Here is a function that compares your test data against the training data, with the Tf-Idf transformer fitted with the training data. Advantage is that you can quickly pivot or group by to find the n closest elements, and that the calculations are down matrix-wise.
def create_tokenizer_score(new_series, train_series, tokenizer):
"""
return the tf idf score of each possible pairs of documents
Args:
new_series (pd.Series): new data (To compare against train data)
train_series (pd.Series): train data (To fit the tf-idf transformer)
Returns:
pd.DataFrame
"""
train_tfidf = tokenizer.fit_transform(train_series)
new_tfidf = tokenizer.transform(new_series)
X = pd.DataFrame(cosine_similarity(new_tfidf, train_tfidf), columns=train_series.index)

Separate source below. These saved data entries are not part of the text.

/-- `Timeout`: with a busy line that never drops, INIT ends after `MAX_POLLS` samples with `DRV_STATE` as it was and no
command sent, UPDATE ends with everything sent and `Updating`; a later INIT with favourable answers gives `Ready`
(60_exceptions.md R172). -/
def Obligations.TimeoutWithinBound : Prop :=
  (∀ s : State, StuckBusy s →
    exec .init s = .next (ended (.err .timeout)
      (afterWait s.cfg.maxPolls (timeoutEvents s.cfg.maxPolls) (afterPulse s)))) ∧
  (∀ (s : State) (mode : RefreshMode), s.cfg.WellFormed → s.drvState = .ready →
    BusOk s (updateTransfers s.cfg s.fb mode).length → StuckBusy s →
    exec (.update mode) s = .next (ended (.err .timeout)
      { afterWait s.cfg.maxPolls (timeoutEvents s.cfg.maxPolls)
          (afterTransfers (updateTransfers s.cfg s.fb mode) s) with drvState := .updating })) ∧
  ∀ (s t u : State) (i : Instr) (k : Nat), exec i s = .next t → t.result = some (.err .timeout) →
    IdleAfter t k → BusOk t 14 → exec .init t = .next u → u.drvState = .ready ∧ u.result = some .ok

/-- `BusFailure`, over every transfer sequence: a running INIT, UPDATE or SLEEP ends with it exactly when a transfer was
answered `err`, that transfer is the last event of the request, and `DRV_STATE` keeps its value
(60_exceptions.md R171). -/
def Obligations.ErrAnswerEndsTheRequest : Prop :=
  ∀ (i : Instr) (s t : State), (i = .init ∨ (∃ mode, i = .update mode) ∨ i = .sleep) → exec i s = .next t →
    ∃ ev, t.trace = s.trace ++ ev ∧
      (t.result = some (.err .busFailure) ↔ ∃ bytes, .write bytes .err ∈ ev) ∧
      ∀ before bytes after, ev = before ++ .write bytes .err :: after → after = [] ∧ t.drvState = s.drvState

/-- `BusFailure`: the first transfer answered `err` is the last event of the request; `DRV_STATE` keeps its value and
nothing else of the block changes (60_exceptions.md R171). -/
def Obligations.BusFailureEndsTheRequest : Prop :=
  (∀ (s : State) (k n : Nat), IdleAfter s k → n < 14 → BusFailsAt s n →
    exec .init s = .next (ended (.err .busFailure)
      (afterFailedTransfer (initTransfers s.cfg) n (afterWait (k + 1) (waitEvents k) (afterPulse s))))) ∧
  (∀ (s : State) (mode : RefreshMode) (n : Nat), s.cfg.WellFormed → s.drvState = .ready →
    n < (updateTransfers s.cfg s.fb mode).length → BusFailsAt s n →
    exec (.update mode) s = .next (ended (.err .busFailure)
      (afterFailedTransfer (updateTransfers s.cfg s.fb mode) n s))) ∧
  ∀ (s : State) (n : Nat), s.drvState = .ready → n < 2 → BusFailsAt s n →
    exec .sleep s = .next (ended (.err .busFailure) (afterFailedTransfer (sleepTransfers s.cfg) n s))

/-- After a SLEEP that ended with `Ok`, UPDATE and SLEEP are refused with `InvalidState`, and INIT with favourable
answers brings the block back to `Ready` (70_reset_and_hazards.md R209). -/
def Obligations.AfterSleepOnlyInit : Prop :=
  ∀ s t : State, exec .sleep s = .next t → t.result = some .ok →
    t.drvState = .sleeping ∧
    (∀ mode, exec (.update mode) t = .next (ended (.err .invalidState) t)) ∧
    exec .sleep t = .next (ended (.err .invalidState) t) ∧
    ∀ k, IdleAfter t k → BusOk t 14 → ∃ u, exec .init t = .next u ∧ u.drvState = .ready ∧ u.result = some .ok

/-- What is drawn before an UPDATE is what it transfers: after a SET_PIXEL that ended with `Ok` on a canonical
framebuffer, a successful UPDATE sends, right behind each plane's own RAM-write opcode, that plane's bytes as they were
before the SET_PIXEL but for the pixel's one bit: plane 0, and plane 1 when there is one (20_memory.md R51,
41_framebuffer.md R121). Where the pixel lies follows the rotation formulas (PRESUMED, log 13), and which mode goes with
which part of a transfer is PRESUMED (log 12). -/
def Obligations.UpdateTransfersWhatWasDrawn : Prop :=
  ∀ (s t u : State) (x y : Half) (col : Color) (mode : RefreshMode), (∀ p, (s.fb.plane p).wf) → s.cfg.WellFormed →
    exec (.setPixel x y col) s = .next t → t.result = some .ok →
    exec (.update mode) t = .next u → u.result = some .ok →
    let px := rotate s.cfg x.toNat y.toNat
    let loc := locate s.cfg px.1 px.2
    let drawn : PlaneId → List Byte := fun p =>
      (planeBytes s.cfg s.fb p).set loc.1
        (if (p = .bw ∧ col = .black) ∨ (p = .red ∧ col = .red) then s.fb.read p loc.1 ||| loc.2
          else s.fb.read p loc.1 &&& ~~~loc.2)
    let planes : List Transfer :=
      match s.cfg.planes with
      | .one => [(.command, [s.cfg.opc.writeRamBw]), (.data, drawn .bw)]
      | .two => [(.command, [s.cfg.opc.writeRamBw]), (.data, drawn .bw),
          (.command, [s.cfg.opc.writeRamRed]), (.data, drawn .red)]
    loc.1 < planeLen s.cfg ∧
    ∃ before after, u.trace = s.trace ++ before ++ okEvents planes ++ after ∧
      ∀ bytes ∈ commandTransfers (before ++ after),
        bytes ≠ [s.cfg.opc.writeRamBw] ∧ bytes ≠ [s.cfg.opc.writeRamRed]

/-- `Full` and `Partial` run the same sequence and leave the same state; their traces differ only in the data byte of
UPDATE_CTRL_2 (42_display_driver.md R153). -/
def Obligations.FullAndPartialDifferInOneByte : Prop :=
  ∀ s t u : State, exec (.update .fullRefresh) s = .next t → exec (.update .partialRefresh) s = .next u →
    u = { t with trace := u.trace } ∧ t.trace.length = u.trace.length ∧
    ∀ (j : Nat) (e f : Event), t.trace[j]? = some e → u.trace[j]? = some f →
      e = f ∨ ∃ a, e = .write [s.cfg.val.updateFull] a ∧ f = .write [s.cfg.val.updatePartial] a

/-! ### Whole-block rules -/

/-- Every request ends, with one of the results the spec gives, and leaves the sequencer idle; `InvalidRegion` is none
of them (42_display_driver.md R155, 60_exceptions.md R170, R174, R178). -/
def Obligations.EveryRequestEndsWithAResult : Prop :=
  ∀ (i : Instr) (s : State), s.cfg.WellFormed → isRequest i = true →
    ∃ t r, exec i s = .next t ∧ t.seq = .idle ∧ t.pollN = none ∧ t.result = some r ∧ r ≠ .err .invalidRegion

/-- The state table: what each request does to `DRV_STATE`, by its result; SET_PIXEL, CLEAR and single descriptors
leave it alone (42_display_driver.md R141, R148, R150). -/
def Obligations.DriverStateTable : Prop :=
  ∀ (i : Instr) (s t : State), s.cfg.WellFormed → exec i s = .next t →
    match i with
    | .init =>
      (t.result = some .ok ∧ t.drvState = .ready) ∨
      ((t.result = some (.err .timeout) ∨ t.result = some (.err .busFailure)) ∧ t.drvState = s.drvState)
    | .update _ =>
      (s.drvState = .ready ∧
        ((t.result = some .ok ∧ t.drvState = .ready) ∨ (t.result = some (.err .busFailure) ∧ t.drvState = .ready) ∨
          (t.result = some (.err .timeout) ∧ t.drvState = .updating))) ∨
      (s.drvState ≠ .ready ∧ t.result = some (.err .invalidState) ∧ t.drvState = s.drvState)
    | .sleep =>
      (s.drvState = .ready ∧
        ((t.result = some .ok ∧ t.drvState = .sleeping) ∨
          (t.result = some (.err .busFailure) ∧ t.drvState = .ready))) ∨
      (s.drvState ≠ .ready ∧ t.result = some (.err .invalidState) ∧ t.drvState = s.drvState)
    | _ => t.drvState = s.drvState

/-- `Updating` is entered only by an UPDATE that timed out, and left only by an INIT that succeeded
(42_display_driver.md R148, R149). -/
def Obligations.UpdatingOnlyAfterTimeout : Prop :=
  ∀ (i : Instr) (s t : State), exec i s = .next t →
    (s.drvState ≠ .updating → t.drvState = .updating →
      ∃ mode, i = .update mode ∧ s.drvState = .ready ∧ t.result = some (.err .timeout)) ∧
    (s.drvState = .updating → t.drvState ≠ .updating → i = .init ∧ t.drvState = .ready ∧ t.result = some .ok)

/-- Only SET_PIXEL and CLEAR write the framebuffer; those two produce no event and touch neither `DRV_STATE` nor the
lines (10_state.md R14, 41_framebuffer.md R120, 42_display_driver.md R151, R152). -/
def Obligations.FramebufferAndBusAreSeparate : Prop :=
  ∀ (i : Instr) (s t : State), exec i s = .next t →
    (t.fb = s.fb ∨ (∃ x y col, i = .setPixel x y col) ∨ ∃ col, i = .clear col) ∧
    (((∃ x y col, i = .setPixel x y col) ∨ ∃ col, i = .clear col) →
      t.trace = s.trace ∧ t.drvState = s.drvState ∧ t.rstOut = s.rstOut ∧ t.dcOut = s.dcOut ∧
      t.busAnswers = s.busAnswers ∧ t.busySamples = s.busySamples ∧ t.freeBus = s.freeBus ∧ t.freeBusy = s.freeBusy)

/-- No instruction changes the configuration, and none touches the operand registers or the host's coming requests
(10_state.md R10, R11). -/
def Obligations.ConfigurationNeverChanges : Prop :=
  (∀ (i : Instr) (s t : State), exec i s = .next t → t.cfg = s.cfg ∧ t.req = s.req ∧ t.requests = s.requests) ∧
  ∀ s t : State, step s = .next t → t.cfg = s.cfg

/-- Whatever happens, an instruction only appends to the trace, every transfer stands right after its mode and is one
opcode byte of the twelve under `Command`, and the reset line moves only in INIT (20_memory.md R40, R49,
30_encoding.md R72, R74, 70_reset_and_hazards.md R201; which mode goes with which part is PRESUMED, log 12). -/
def Obligations.TraceIsWellFramed : Prop :=
  ∀ (i : Instr) (s t : State), exec i s = .next t →
    ∃ ev, t.trace = s.trace ++ ev ∧ wellFramed ev = true ∧
      (∀ bytes ∈ commandTransfers ev, ∃ op ∈ s.cfg.opc.toList, bytes = [op]) ∧
      (hasResetEvent ev = true → i = .init)

/-- The bounds on the events of one request (42_display_driver.md R155). -/
def Obligations.EventsAreBounded : Prop :=
  ∀ (i : Instr) (s t : State), 1 ≤ s.cfg.maxPolls → isRequest i = true → exec i s = .next t →
    t.trace.length ≤ s.trace.length +
      match i with
      | .init => 4 + (2 * s.cfg.maxPolls - 1) + 28
      | .update _ => 22 + (2 * s.cfg.maxPolls - 1)
      | .sleep => 4
      | _ => 0

/-- The delays one request asks for: `(MAX_POLLS - 1) * T_POLL` for a wait, and the two reset times in INIT
(00_scope.md R5, 60_exceptions.md R185). -/
def Obligations.DelaysAreBounded : Prop :=
  ∀ (i : Instr) (s t : State), isRequest i = true → exec i s = .next t →
    ∃ ev, t.trace = s.trace ++ ev ∧
      totalDelay s.cfg ev ≤
        match i with
        | .init => s.cfg.tResetHold + s.cfg.tResetSettle + (s.cfg.maxPolls - 1) * s.cfg.tPoll
        | .update _ => (s.cfg.maxPolls - 1) * s.cfg.tPoll
        | _ => 0

/-- Errors are not sticky, and what a request does depends on no latch and on nothing the block produced before: run
from states that differ only in the last result, the trace, the line latches and the operand registers, the same
instruction gives the same result, the same new events, the same `DRV_STATE` and the same framebuffer
(60_exceptions.md R177, 10_state.md R17, R18, R21, R22). The request's rule does read its operands (10_state.md R10): they
are the arguments of the instruction, which R10 allows and log 10 chooses, so `exec` reads no operand register. -/
def Obligations.ErrorsAreNotSticky : Prop :=
  ∀ (i : Instr) (s t : State) (r : Option Result) (tr : List Event) (ro : ResetLevel) (dc : SelectMode) (q : Request),
    isRequest i = true → exec i s = .next t →
    ∃ ev t', t.trace = s.trace ++ ev ∧
      exec i { s with result := r, trace := tr, rstOut := ro, dcOut := dc, req := q } = .next t' ∧
      t'.trace = tr ++ ev ∧ t'.result = t.result ∧ t'.drvState = t.drvState ∧ t'.fb = t.fb

/-- Nothing faults: no instruction and no step ever reaches a framebuffer byte that does not exist
(20_memory.md R30, R48). -/
def Obligations.NoStepFaults : Prop :=
  (∀ (i : Instr) (s : State) (f : Fault), exec i s ≠ .fault f) ∧ ∀ (s : State) (f : Fault), step s ≠ .fault f

/-- Running a request whole is the same as stepping its tasks one by one: from the request's first task some number of
steps reaches exactly the state the whole request ends in (10_state.md R19, 42_display_driver.md R142, R144, R145). -/
def Obligations.SequencerRunsWholeRequests : Prop :=
  ∀ s : State, s.cfg.WellFormed →
    (∃ n, Host.Core.run Sys2Proof.core n (beginInit s) = exec .init s) ∧
    (∀ mode, ∃ n, Host.Core.run Sys2Proof.core n (beginUpdate mode s) = exec (.update mode) s) ∧
    ∃ n, Host.Core.run Sys2Proof.core n (beginSleep s) = exec .sleep s

/-! ### The Command Encoder and single descriptors -/

/-- The four encoder functions that take no rectangle build the descriptors the tables list, byte by byte; the rotation
changes nothing (40_command_encoder.md R103 to R105, R107 to R109, 30_encoding.md R69, R71, R72; the layouts are
PRESUMED, log 7). `set_ram_window` is `RamWindowChecksItsRectangle`. -/
def Obligations.EncoderBuildsTheTables : Prop :=
  ∀ (c : Config) (w h : Nat) (r : Rotation),
    initializationSequence c w h r =
      [⟨c.opc.driverOutput, [BitVec.ofNat 8 (h - 1), BitVec.ofNat 8 ((h - 1) / 256), c.val.gateScan]⟩,
        ⟨c.opc.dataEntry, [c.val.dataEntry]⟩,
        ⟨c.opc.ramXRange, [0x00#8, BitVec.ofNat 8 ((w - 1) / 8)]⟩,
        ⟨c.opc.ramYRange, [0x00#8, 0x00#8, BitVec.ofNat 8 (h - 1), BitVec.ofNat 8 ((h - 1) / 256)]⟩,
        ⟨c.opc.borderWaveform, [c.val.border]⟩, ⟨c.opc.tempSensor, [c.val.tempSensor]⟩,
        ⟨c.opc.updateCtrl1, [c.val.updateCtrl1A, c.val.updateCtrl1B]⟩] ∧
    (∀ bytes, bytes.length = planeLen c →
      writeRam c .bw bytes = .ok ⟨c.opc.writeRamBw, bytes⟩ ∧
      (c.planes = .two → writeRam c .red bytes = .ok ⟨c.opc.writeRamRed, bytes⟩)) ∧
    triggerUpdate c .fullRefresh = [⟨c.opc.updateCtrl2, [c.val.updateFull]⟩, ⟨c.opc.masterActivation, []⟩] ∧
    triggerUpdate c .partialRefresh = [⟨c.opc.updateCtrl2, [c.val.updatePartial]⟩, ⟨c.opc.masterActivation, []⟩] ∧
    sleepSequence c = [⟨c.opc.deepSleep, [c.val.deepSleep]⟩]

X['ix_new'] = new_series.index
score = pd.melt(
X,
id_vars='ix_new',
var_name='ix_train',
value_name='score'
)
return score
train_set = pd.Series(["The sky is blue.", "The sun is bright."])
test_set = pd.Series(["The sun in the sky is bright."])
tokenizer = TfidfVectorizer() # initiate here your own tokenizer (TfidfVectorizer, CountVectorizer, with stopwords...)
score = create_tokenizer_score(train_series=train_set, new_series=test_set, tokenizer=tokenizer)
score
ix_new ix_train score
0 0 0 0.617034
1 0 1 0.862012